French Metal Rack Apartment in Paris by UdA Architetti
Architects: UdA Architetti
Location: Paris, France
Area: 1.938 ft²/ 180 m²
Photo courtesy: Karel Balas
“The project, designed by Andrea Marcante and Adelaide Testa, involves the restructuring of a 180 m² apartment in Paris for Isis Colombe Combréas, the managing director and editor-in-chief of the magazines MilK and MilK decoration, her husband the photographer Karel Balas, and two children Hiroko and Aliocha.
The apartment is located in a 1930s property in the northern XIV arrondissement bordering on Saint Germain. Before the restructuring project, the apartment contained a number of important pieces from the history of design and was still divided up as it was when the property was first built.
The client’s specifications were clear and precise: the apartment needed re-functionalising, while minimising the number of walling structures, completing the work as quickly as possible (maximum of three months, so that the family would not be inconvenienced too long by moving to a different home) and rethinking the communal areas, such as the kitchen and study, and also the more intimate bedrooms/bathrooms, so that every member of the household could have their own separate premises.
Right from the beginning, the architects and client were in complete agreement that, alongside predominantly functional requirements, a new kind of architectural idiom needed to be introduced capable of superimposing a new vision of space on the existing layout (without physically altering it and while keeping to the budget and schedule), altering the perceptual relations between the different rooms.
Apart from minor alterations to the walls, the project was based on a rack system made of metal sections and perforated sheet metal, which, due to the way the materials are used architecturally, paid tribute to the work of the French designer, Mathiew Matégot, a real forerunner in experimentation aimed it combined together these two materials. According to the design envisaged by Andrea Marcante and Adelaide Testa, the metal tubes set freely in space stand alongside decorative features characteristic of French homes, such as wall stuccos and cornices, setting new visual lines and also new perforated metal structures, designed for seeing but not for being seen, separating transition zones from rest areas (lounge and study area) and capable of being converted into props for new furniture.

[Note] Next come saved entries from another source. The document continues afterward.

/-- A packet from a trunk (R179-R181, R218, R220, R386): the checks of R181 take its header as sent; from there on MARK is 0. -/
def trunkIn (h : Hub) (n : Nat) (p : TunPacket) : Hub :=
  if p.hdr.tid = 0 then controlIn h n p
  else match resolveEnd h n p.hdr.tid.toNat with
    | none => noRoute h n 64
    | some e =>
      match openIn h n e p with
        | (h, none) => h
        | (h, some p) =>
          let p := { p with hdr := { p.hdr with mark := false } }
          if p.hdr.type.toNat ≠ e.type then typeErr h
          else if gatesClosed h e.dock ∧ !(e.type = 1 ∧ p.hdr.kind = 2) then count h (aVdkCntFrozenDrop e.dock) 1
          else match e.type with
            | 1 => pcieIn h n e p
            | 2 => usbIn h n e p
            | 3 => ethIn h n e p
            | 4 => timeIn h n e p
            | _ => peerIn h n e p

/-- A copy of a peer packet for each member of a fan-out group (R233). -/
def fanOut (h : Hub) (g : Nat) (x : Hdr) (payload : List Byte) (src : Nat) : Hub :=
  (List.range 8).foldl (fun h m =>
    let w := (rd h (aTunFan g m)).toNat
    let sp := bitsOf w 24 5
    if !bitOf w 31 then h
    else match resolveEnd h sp (bitsOf w 0 12) with
      | none => h
      | some e =>
        if gatesClosed h e.dock then count h (aVdkCntFrozenDrop e.dock) 1
        else if e.type ≠ 5 ∨ !(controlUp h sp || isGroup h e.dock) then h
        else
          let first := x.mark && !(List.range m).any (fun k => flag h (aTunFan g k) 31)
          passTo h 23 src 0 { x with mark := first } payload e.sp e.tid e.dock e.cls) h

/-- A packet that a port other than a trunk builds (R218). -/
def portIn (h : Hub) (sp : Nat) (p : TunPacket) : Hub :=
  let tid := p.hdr.tid.toNat
  if sp = 23 then (if 64 ≤ tid then noRoute h sp 64 else fanOut h tid p.hdr p.payload 64)
  else if 21 ≤ sp then
    if tid < 64 then
      match bytesTlp p.payload with
      | some t => if (trunkEnd h tid 1).isSome then pcieUpward h sp tid (tlpClass t) t p.hdr.tag.toNat 0 0 0
        else noRoute h sp 64
      | none => typeErr h
    else if sp = 22 ∧ 0x100 ≤ tid ∧ tid < 0x108 then passTo h 22 64 p.hdr.kind.toNat p.hdr p.payload (tid - 0x100) 0 64 0
    else if sp = 22 ∧ 0x200 ≤ tid ∧ tid < 0x208 then
      ((endsIn h.regs).filter (fun e => decide (e.sp = tid - 0x200) && decide (e.type = 4))).foldl (fun h e =>
        passTo h 22 64 p.hdr.kind.toNat p.hdr p.payload e.sp e.tid e.dock e.cls) h
    else noRoute h sp 64
  else match endAt h sp tid with
    | none => noRoute h sp 64
    | some e =>
      if p.hdr.type.toNat ≠ e.type then typeErr h
      else if sp < 16 then
        match bytesTlp p.payload with
        | some t => deviceTlp (sp - 8) t h
        | none => typeErr h
      else if gatesClosed h e.dock then count h (aVdkCntFrozenDrop e.dock) 1
      else match routeEnd h sp tid with
        | some dst => passTo h sp e.dock p.hdr.kind.toNat p.hdr p.payload dst.sp dst.tid dst.dock dst.cls
        | none => noRoute h sp 64

/-- Does the trunk layer drop a packet: a reserved TYPE, a VC that is not its type's (R155, R156)? -/
def trunkDrops (p : TunPacket) : Bool :=
  decide (6 ≤ p.hdr.type.toNat) || !vcOk p.hdr.type.toNat p.hdr.kind.toNat p.hdr.vc.toNat

/-- TUNNEL_PACKET: a packet enters a switch port (R218). One that has come off the port's link is taken from there; otherwise a
link that is not up brings none, and the trunk layer judges it first (R155, R156). -/
def tunnelPacket (sp : Nat) (p : TunPacket) (h : Hub) : Hub :=
  let off := h.arrived.contains (sp, p)
  if sp < 8 ∧ !off ∧ !controlUp h sp then h
  else
    let h := { h with arrived := dropFirst (fun e => decide (e = (sp, p))) h.arrived }
    if sp < 8 ∧ trunkDrops p then count h (aTrkCntDrop sp) 1
    else
      let e := resolveEnd h sp p.hdr.tid.toNat
      let i : PInfo := ⟨sp, (e.map (·.dock)).getD 64, (e.map (·.cls)).getD 0, memAddr p.hdr.type.toNat p.payload⟩
      let h := tally h 0x20 0x0200 1 (some i)
      if sp < 8 then trunkIn h sp p else portIn h sp { p with hdr := { p.hdr with mark := false } }

def execTunnelPacket (sp : Fin 24) (p : TunPacket) (s : State) : Ans := s.act (tunnelPacket sp.val p)

/-! ### Requests that wait (R240, R265) -/

/-- The dock of a waiting request. -/
def waitDock (h : Hub) (e : Nat × TunPacket) : Nat := ((resolveEnd h e.1 e.2.hdr.tid.toNat).map (·.dock)).getD 64

/-- May a waiting request go: those of the ports of a frozen dock stay (R386). -/
def waitReady (h : Hub) (e : Nat × TunPacket) : Bool := decide (e.1 < 8) || !gatesClosed h (waitDock h e)

/-- A waiting request tries again. -/
def retryWait (h : Hub) (x : Nat × TunPacket) : Hub :=
  match resolveEnd h x.1 x.2.hdr.tid.toNat with
  | none => noRoute h x.1 64
  | some e =>
    if x.1 < 8 ∧ gatesClosed h e.dock then count h (aVdkCntFrozenDrop e.dock) 1
    else if x.2.hdr.type = 2 then usbPass h x.1 e (if x.2.hdr.kind = 0xF then 4 else x.2.hdr.kind.toNat) x.2 true
    else match bytesTlp x.2.payload with
      | none => h
      | some t => if x.1 < 8 then hostNp h x.1 e x.2.hdr t true else devNp h (x.1 - 8) e t true
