-- ==== Sys2Proof/Safety.lean ====
section
/-!
DEFINITION. What claims are stated with: the canonical form of the cellar, and a thread that stands at an instruction.
-/
namespace Sys2Proof.Machine

/-- The cellar's canonical form: addresses strictly rising, no byte listed that is 0, what an unlisted byte reads as (R446). -/
def Memory.wf (m : Mem) : Bool := canonical 0 m.cellar

/-- Thread `th` of a running core stands before its next instruction, which has opcode `op` and the operands `w`; `c` is the
command or run it executes, and no word of it that an IMEM command reads has lost its bank (R69-R72, R77, R78, R430). -/
abbrev AtInstr (s : State) (th : Fin 4) (op : Nat) (c : Cmd) (w : IW) : Prop :=
  s.hub.runs = true ∧ threadCmd s.hub th = some c ∧ c.wait = none ∧ c.count < budget s.hub c ∧ c.started = true ∧
    fetchIW s.hub c c.pc = some w ∧ w.op = op ∧ w.bad = false ∧ (c.imem && imemBad s.hub c.pc w.words) = false

/-- The same for a command of a ring: an instruction that is long may not stand in a tick program (R97). -/
abbrev AtLong (s : State) (th : Fin 4) (op : Nat) (c : Cmd) (w : IW) : Prop := AtInstr s th op c w ∧ c.tp = none

/-- An S instruction with its checks passed: no transaction of its command was aborted or ended under it; its current transaction,
if it has one, is open, its owner's own, not committing, wide enough for what is touched, and has room for the records; without one,
no open transaction's scope meets what is touched (R80, R108, R109, R112, R113, R115). -/
def mayStage (h : Hub) (c : Cmd) (recs : Recs) (extra : Scope) : Bool :=
  let touch := (touches h (standing h c recs) recs).union extra
  !c.stale && !c.gone && (match c.curTx with
    | some n => match openTx h n.val with
      | some t => decide (t.owner = cmdPort h c) && !t.committing && touch.within t.scope &&
          decide ((stageRecs t.recs recs).length ≤ 4096)
      | none => false
    | none => decide (overlaps h touch none = 0))

/-- The hub after an S instruction: its records join the command's current transaction and it completes with its result; without one
they form an implicit transaction, whose apply it awaits with that result (R80, R113, R128). `opens` are the words that the
instruction opens or creates, `binds` those that it binds to a key slot. -/
def stagedBy (h : Hub) (c : Cmd) (w : IW) (recs : Recs) (result : Nat) (opens binds : List Nat) : Hub :=
  match c.curTx with
  | some n => match openTx h n.val with
    | some t =>
      let own := opens.map (fun a => (a, (t.recs.find? (fun e => decide (e.1 = a))).map (fun e => bitOf e.2.toNat 31)))
      let t := { t with recs := stageRecs t.recs recs, opens := t.opens ++ own, binds := t.binds ++ binds }
      settle { h with txs := { h.txs with open_ := tput h.txs.open_ n.val t } } c.id .ok result
    | none => h
  | none =>
    beginWait (submit h .implicit (cmdPort h c) recs (some c.id) (opens.map (fun a => (a, none))) binds) c w
      (.tx h.txs.nextId (some result))

/-- A CSR.WR or CSR.RMW with its checks passed: its writes name registers or windows, none is a ring register of the other port, no
TIM_ field is out of range, and its SH records may be staged once its other writes have acted (R64, R80, R93, R99). -/
def mayWriteCsr (m : Mem) (h : Hub) (th : Fin 4) (c : Cmd) (es : List (Nat × Nat)) : Bool :=
  let sh := es.filter (fun e => decide (shMask h.part e.1 ≠ 0))
  let plain := es.filter (fun e => decide (shMask h.part e.1 = 0))
  let recs : Recs := sh.map (fun e => (e.1, W e.2))
  let p := cmdPort h c
  let g := plain.foldl (fun h e => writeWord m h p (.thread th) e.1 e.2) h
  es.all (fun e => csrAddrOk h e.1 && !otherRing (cmdPort h c) e.1) && !sh.any (fun e => timRecordBad h (standing h c recs) e.1 e.2) &&
    (recs.isEmpty || mayStage g c recs Scope.empty)

/-- The hub after such writes: records of SH registers are staged, the others take effect at once, and the instruction completes with
its result; a write that ends its own command takes effect after that (R85, R93, R103). -/
def csrWritten (m : Mem) (h : Hub) (th : Fin 4) (c : Cmd) (w : IW) (es : List (Nat × Nat)) (result : Nat) : Hub :=
  let plain := es.filter (fun e => decide (shMask h.part e.1 = 0))
  let recs : Recs := (es.filter (fun e => decide (shMask h.part e.1 ≠ 0))).map (fun e => (e.1, W e.2))
  let p := cmdPort h c
  let act := fun h => plain.foldl (fun h e => writeWord m h p (.thread th) e.1 e.2) h
  if !recs.isEmpty then stagedBy (act h) c w recs result [] []
  else if plain.any (stopsSelf c) then act (settle h c.id .ok result)
  else settle (act h) c.id .ok result

/-- The commands that the always-on domain serves, whether or not the core runs: feeds, power channels, resets, wakes, the sideband
target, the sampled registers and the tick edge, which in Doze only samples and gives the time (R488-R514, R520). -/
def servedAlwaysOn : Instr → Bool
  | .tickEdge _ _ _ | .feedPresent _ _ | .feedLost _ | .feedOver _ | .insertion _ _ | .rampStart _ | .trip _ _ | .powerGood _ _
  | .retryEnd _ | .removal _ | .fetShort _ | .dozeWake _ _ _ | .sentrySample _ | .thermalShutdown _ | .offExit _ _ | .wakeTimer
  | .warmResetRelease | .powerOnReset _ | .railFail _ | .brownOut _ | .railRetry | .setPtr _ _ | .write _ _ | .read _
  | .smbusAddressMatch _ => true
  | _ => false

/-- The commands that may write the cellar: display surfaces, spilled barrels, telemetry, racking, wrapped keys, eye scans,
copies, Doze's image, restored channels, and the resets that fill it with zeros (R68, R446). -/
def mayWriteCellar : Instr → Bool
  | .switchOver | .saveComplete _ _ | .restoreTestEnd _ _ _ | .vaultOpComplete _ | .scanEnd _ | .copyComplete _ _ _ | .pwrStateDoze _
  | .barrelWrite _ | .relink | .harvesterLatch _ _ | .packetSelect _ | .powerOnReset _ | .brownOut _ | .railRetry | .offExit _ _
  | .wakeTimer | .smbusAddressMatch _ => true
  | _ => false

/-- The thread and opcode of a command that is an instruction of Turner's table, the three that access control space at an
instant apart (R88). -/
def turnerRow : Instr → Option (Fin 4 × Nat)
  | .nop th => some (th, 0x00)
  | .waitTick th => some (th, 0x01)
  | .fence th => some (th, 0x02)
  | .signal th => some (th, 0x03)
  | .mov th => some (th, 0x04)
  | .alu th => some (th, 0x05)
  | .br th => some (th, 0x06)
  | .haltMode0 th => some (th, 0x07)
  | .haltMode1 th => some (th, 0x07)
  | .haltMode2 th => some (th, 0x07)
  | .txBegin th => some (th, 0x10)
  | .txCommit th => some (th, 0x11)
  | .txAbort th => some (th, 0x12)
  | .txStatus th => some (th, 0x13)
  | .tunOpen th => some (th, 0x20)
  | .tunClose th => some (th, 0x21)
  | .tunRoute th => some (th, 0x22)
  | .tunMove th => some (th, 0x23)
  | .bwAllot th => some (th, 0x28)
  | .shpSet th => some (th, 0x29)
  | .polSet th => some (th, 0x2A)
  | .qMap th => some (th, 0x2B)
  | .dspLayer th => some (th, 0x30)
  | .dspTiming th => some (th, 0x31)
  | .dspCheck th => some (th, 0x32)
  | .usbAssign th => some (th, 0x38)
  | .epmCarve th => some (th, 0x39)
  | .vdkCreate th => some (th, 0x40)
  | .vdkDestroy th => some (th, 0x41)
  | .vdkResize th => some (th, 0x42)
  | .rackFreeze th => some (th, 0x44)
  | .rackSave th => some (th, 0x45)
  | .rackRestore th => some (th, 0x46)
  | .rackThaw th => some (th, 0x47)
  | .keyGraft th => some (th, 0x50)
  | .keyLoad th => some (th, 0x51)
  | .keyWrap th => some (th, 0x52)
  | .keyKill th => some (th, 0x53)
  | .keyBind th => some (th, 0x54)
  | .cntSelect th => some (th, 0x58)
  | .cntArm th => some (th, 0x59)
  | .markSet th => some (th, 0x5A)
  | .memCopy th => some (th, 0x60)
  | .memFill th => some (th, 0x61)
  | .laneRetire th => some (th, 0x68)
  | .laneScan th => some (th, 0x69)
  | .laneLoop th => some (th, 0x6A)
  | .resRestore th => some (th, 0x6B)
  | .pwcOn th => some (th, 0x70)
  | .pwcOff th => some (th, 0x71)
  | .semTake th => some (th, 0x78)
  | .semGive th => some (th, 0x79)
  | .pwrStateActive th => some (th, 0x72)
  | .pwrStateIdle th => some (th, 0x72)
  | .pwrStateDoze th => some (th, 0x72)
  | .pwrStateOff th => some (th, 0x72)
  | _ => none

/-- The opcodes of the long instructions that may not stand in a tick program (R79, R97). -/
def longOp (op : Nat) : Bool :=
  ([0x01, 0x02, 0x23, 0x41, 0x44, 0x45, 0x46, 0x47, 0x50, 0x51, 0x52, 0x60, 0x61, 0x68, 0x69, 0x6B, 0x70, 0x72] : List Nat).contains op

end Sys2Proof.Machine
end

The new axial coordinates set by the square-sectioned tubes starting in the corridor are rotated in relation to the layout of the plan and, like extendable suspended arms, reach out to the lounge walls as if to underpin them through an exchange of tensions: a vision of modernity that cannot ignore the past and actually wants to “support” it through interaction between subtle and sometimes ambiguous balances, where architecture can become decoration and vice-versa. Hence the master bathroom becomes perforated micro-architecture re-functionalising the bedroom without altering its structure or inflowing natural light; the study area shared with the children is reconfigured into a stage full of forms and materials poised between the kind of irony associated with adults and fun characteristic of children. The new custom-designed kitchen dilates the space and, by means of stereometric patterns across the ceiling, reinstates visual interaction with the condominium garden below.
A stimulating and synergic exchange of ideas and research into the history of French and Italian design carried out with the clients guide the choice of standard furniture and custom-designed furnishing, which were all made in Italy and assembled on site in two weeks to meet the requirements in terms of deadlines, finishing features and budget.
All the different project features (on their own different scales) tend to create premises which are, at the same time, architecture and interior space, capable of reflecting and bringing together the most rational and emotional aspects of the home-dwellers in a very cutting-edge language that highlights rather than conceals the original character of the property.”